> _WHAT TO DO_
Repeat the records below exactly.

──────── EXTRACTED ENTRIES

-- ==== Sys2Proof/Safety.lean ====
section
/-! DEFINITION. The terms claims are stated in: the invariant that holds in every state a run reaches, what it means
that slots hold the decoded pixels, and which turns an orderly host hands in. -/

namespace Sys2Proof.Machine

/-- `v` is the saturation of `z` to `0 .. 255`, clause by clause as 40_yiq_decoder.md R123 gives it. -/
def Saturates (z : Int) (v : Byte) : Prop :=
  (z < 0 → v.toNat = 0) ∧ (255 < z → v.toNat = 255) ∧ (0 ≤ z → z ≤ 255 → (v.toNat : Int) = z)

/-- The `STATUS` invariants of 10_state.md R22. -/
structure Status.Legal (st : Status) : Prop where
  busy_clean : st.busy = true → st.done = false ∧ st.err = .noError
  done_clean : st.done = true → st.err = .noError
  err_stops  : st.err ≠ .noError → st.busy = false ∧ st.done = false

/-- Every entry of a loaded YIQ bank is a signed `w`-bit number (10_state.md R28 to R30). -/
def Table.Fits (w : Nat) : Table → Prop
  | .none => True
  | .yiq bank => bank.fits w = true
  | .pal _ => True

/-- What every state a run reaches satisfies. -/
structure Inv (s : State) : Prop where
  /-- The constraints on the parameters (00_scope.md R7). -/
  params_wf   : s.params.wf
  /-- `IBUF` holds exactly the bytes `0 .. IBUF_LEN-1`, in canonical form (10_state.md R34). -/
  ibuf_cells  : s.ibuf.map Prod.fst = List.range s.ibufLen
  /-- 10_state.md R35. -/
  ibufLen_le  : s.ibufLen ≤ s.params.ibufDepth
  /-- The canonical form of the output bytes. -/
  obuf_wf     : Memory.wf s.obuf
  /-- Every byte written lies in `OSTREAM[0 .. 4*IBUF_DEPTH-1]` (20_memory.md R74). -/
  obuf_range  : ∀ c ∈ s.obuf, c.1 < 4 * s.params.ibufDepth
  /-- Slots are written whole (20_memory.md R67). -/
  obuf_whole  : ∀ i k, k < 4 → ((s.obuf.read? (4 * i + k)).isSome ↔ (s.obuf.readSlot? i).isSome)
  /-- 10_state.md R21. -/
  idxPtr_le   : s.idxPtr ≤ s.params.ibufDepth
  /-- 10_state.md R22. -/
  status_ok   : s.status.Legal
  /-- 10_state.md R28 to R30. -/
  table_fits  : s.table.Fits s.params.tblW
  /-- During a run the header is the run's, its table is loaded, and the pixel at `IDX_PTR` is a loaded byte
  (42_sequencer_and_host.md R167, R170). -/
  run_ok      : s.status.busy = true → s.hdrWritten = true ∧ Format.tableKind s.hdr.format = some s.table.kind ∧
                  s.idxPtr < s.hdr.pixelCount ∧ s.hdr.pixelCount ≤ s.ibufLen
  /-- At the end of a run `IDX_PTR = PIXEL_COUNT` (42_sequencer_and_host.md R171). -/
  done_ok     : s.status.done = true → s.idxPtr = s.hdr.pixelCount

/-- The pixel a table gives for an index byte: `yiq(T, b)` or `pal(P, b)` (42_sequencer_and_host.md R173). -/
def pixelOf : Table → Byte → Option Word
  | .none, _ => none
  | .yiq bank, b => some (yiqPixel bank (lumaField b) (chromaAField b) (chromaBField b))
  | .pal bank, b => some (palPixel bank b)

/-- Slots `0 .. n-1` of `obuf` hold the pixels `t` gives for the bytes `0 .. n-1` of `ibuf`
(42_sequencer_and_host.md R171). -/
def DecodedUpTo (t : Table) (ibuf obuf : Memory) (n : Nat) : Prop :=
  ∀ i < n, ∃ b w, ibuf.read? i = some b ∧ pixelOf t b = some w ∧ obuf.readSlot? i = some w

/-- The loop invariant of a run: the pixels already stepped over are in `OBUF` (42_sequencer_and_host.md R170). -/
def RunDecoded (s : State) : Prop := s.status.busy = true → DecodedUpTo s.table s.ibuf s.obuf s.idxPtr

/-- The agent that moves next (20_memory.md R77): the head of the agenda, the sequencer when it is empty. -/
def nextTurn (s : State) : Turn := s.agenda.head?.getD .sequencer

/-- The state with the next turn taken from the agenda. -/
def afterTurn (s : State) : State := { s with agenda := s.agenda.tail }

/-- A turn in which the host, if it moves, issues a well-formed host command (42_sequencer_and_host.md R177). -/
def Turn.Orderly (p : Config.Params) : Turn → Prop
  | .host command => command.isHostCommand = true ∧ command.wf p = true
  | .sequencer => True

/-- The commands that are dropped while `STATUS.BUSY = 1` (42_sequencer_and_host.md R163). -/
def droppedWhenBusy : Instr → Bool
  | .yiqPix _ _ _ => false
  | .palPix _ => false
  | .loadTableYiq _ _ _ => true
  | .loadTablePal _ => true
  | .loadIndex _ => true
  | .start _ _ _ _ _ => true
  | .clear => true
  | .read _ => false
  | .reset => false

/-- The command is dropped in this state (60_exceptions.md R207). -/
def Dropped (command : Instr) (s : State) : Prop :=
  (s.status.busy = true ∧ droppedWhenBusy command = true) ∨
    ∃ bytes, command = .loadIndex bytes ∧ s.status.busy = false ∧ s.params.ibufDepth < bytes.length

/-- The two outputs agree on every byte outside slot `i` (20_memory.md R66). -/
def SameOutside (i : Nat) (before after : Memory) : Prop :=
  ∀ a, a < 4 * i ∨ 4 * i + 4 ≤ a → after.read? a = before.read? a

end Sys2Proof.Machine
end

────────────────

> _WRITTEN ANSWER_
-- ==== Sys2Proof/Safety.lean ====
section
/-! DEFINITION. The terms claims are stated in: the invariant that holds in every state a run reaches, what it means
that slots hold the decoded pixels, and which turns an orderly host hands in. -/

namespace Sys2Proof.Machine

/-- `v` is the saturation of `z` to `0 .. 255`, clause by clause as 40_yiq_decoder.md R123 gives it. -/
def Saturates (z : Int) (v : Byte) : Prop :=
  (z < 0 → v.toNat = 0) ∧ (255 < z → v.toNat = 255) ∧ (0 ≤ z → z ≤ 255 → (v.toNat : Int) = z)

/-- The `STATUS` invariants of 10_state.md R22. -/
structure Status.Legal (st : Status) : Prop where
  busy_clean : st.busy = true → st.done = false ∧ st.err = .noError
  done_clean : st.done = true → st.err = .noError
  err_stops  : st.err ≠ .noError → st.busy = false ∧ st.done = false

/-- Every entry of a loaded YIQ bank is a signed `w`-bit number (10_state.md R28 to R30). -/
def Table.Fits (w : Nat) : Table → Prop
  | .none => True
  | .yiq bank => bank.fits w = true
  | .pal _ => True

/-- What every state a run reaches satisfies. -/
structure Inv (s : State) : Prop where
  /-- The constraints on the parameters (00_scope.md R7). -/
  params_wf   : s.params.wf
  /-- `IBUF` holds exactly the bytes `0 .. IBUF_LEN-1`, in canonical form (10_state.md R34). -/
  ibuf_cells  : s.ibuf.map Prod.fst = List.range s.ibufLen
  /-- 10_state.md R35. -/
  ibufLen_le  : s.ibufLen ≤ s.params.ibufDepth
  /-- The canonical form of the output bytes. -/
  obuf_wf     : Memory.wf s.obuf
  /-- Every byte written lies in `OSTREAM[0 .. 4*IBUF_DEPTH-1]` (20_memory.md R74). -/
  obuf_range  : ∀ c ∈ s.obuf, c.1 < 4 * s.params.ibufDepth
  /-- Slots are written whole (20_memory.md R67). -/
  obuf_whole  : ∀ i k, k < 4 → ((s.obuf.read? (4 * i + k)).isSome ↔ (s.obuf.readSlot? i).isSome)
  /-- 10_state.md R21. -/
  idxPtr_le   : s.idxPtr ≤ s.params.ibufDepth
  /-- 10_state.md R22. -/
  status_ok   : s.status.Legal
  /-- 10_state.md R28 to R30. -/
  table_fits  : s.table.Fits s.params.tblW
  /-- During a run the header is the run's, its table is loaded, and the pixel at `IDX_PTR` is a loaded byte
  (42_sequencer_and_host.md R167, R170). -/
  run_ok      : s.status.busy = true → s.hdrWritten = true ∧ Format.tableKind s.hdr.format = some s.table.kind ∧
                  s.idxPtr < s.hdr.pixelCount ∧ s.hdr.pixelCount ≤ s.ibufLen
  /-- At the end of a run `IDX_PTR = PIXEL_COUNT` (42_sequencer_and_host.md R171). -/
  done_ok     : s.status.done = true → s.idxPtr = s.hdr.pixelCount

/-- The pixel a table gives for an index byte: `yiq(T, b)` or `pal(P, b)` (42_sequencer_and_host.md R173). -/
def pixelOf : Table → Byte → Option Word
  | .none, _ => none
  | .yiq bank, b => some (yiqPixel bank (lumaField b) (chromaAField b) (chromaBField b))
  | .pal bank, b => some (palPixel bank b)

/-- Slots `0 .. n-1` of `obuf` hold the pixels `t` gives for the bytes `0 .. n-1` of `ibuf`
(42_sequencer_and_host.md R171). -/
def DecodedUpTo (t : Table) (ibuf obuf : Memory) (n : Nat) : Prop :=
  ∀ i < n, ∃ b w, ibuf.read? i = some b ∧ pixelOf t b = some w ∧ obuf.readSlot? i = some w

/-- The loop invariant of a run: the pixels already stepped over are in `OBUF` (42_sequencer_and_host.md R170). -/
def RunDecoded (s : State) : Prop := s.status.busy = true → DecodedUpTo s.table s.ibuf s.obuf s.idxPtr

/-- The agent that moves next (20_memory.md R77): the head of the agenda, the sequencer when it is empty. -/
def nextTurn (s : State) : Turn := s.agenda.head?.getD .sequencer

/-- The state with the next turn taken from the agenda. -/
def afterTurn (s : State) : State := { s with agenda := s.agenda.tail }

/-- A turn in which the host, if it moves, issues a well-formed host command (42_sequencer_and_host.md R177). -/
def Turn.Orderly (p : Config.Params) : Turn → Prop
  | .host command => command.isHostCommand = true ∧ command.wf p = true
  | .sequencer => True

/-- The commands that are dropped while `STATUS.BUSY = 1` (42_sequencer_and_host.md R163). -/
def droppedWhenBusy : Instr → Bool
  | .yiqPix _ _ _ => false
  | .palPix _ => false
  | .loadTableYiq _ _ _ => true
  | .loadTablePal _ => true
  | .loadIndex _ => true
  | .start _ _ _ _ _ => true
  | .clear => true
  | .read _ => false
  | .reset => false

/-- The command is dropped in this state (60_exceptions.md R207). -/
def Dropped (command : Instr) (s : State) : Prop :=
  (s.status.busy = true ∧ droppedWhenBusy command = true) ∨
    ∃ bytes, command = .loadIndex bytes ∧ s.status.busy = false ∧ s.params.ibufDepth < bytes.length

/-- The two outputs agree on every byte outside slot `i` (20_memory.md R66). -/
def SameOutside (i : Nat) (before after : Memory) : Prop :=
  ∀ a, a < 4 * i ∨ 4 * i + 4 ≤ a → after.read? a = before.read? a

end Sys2Proof.Machine
end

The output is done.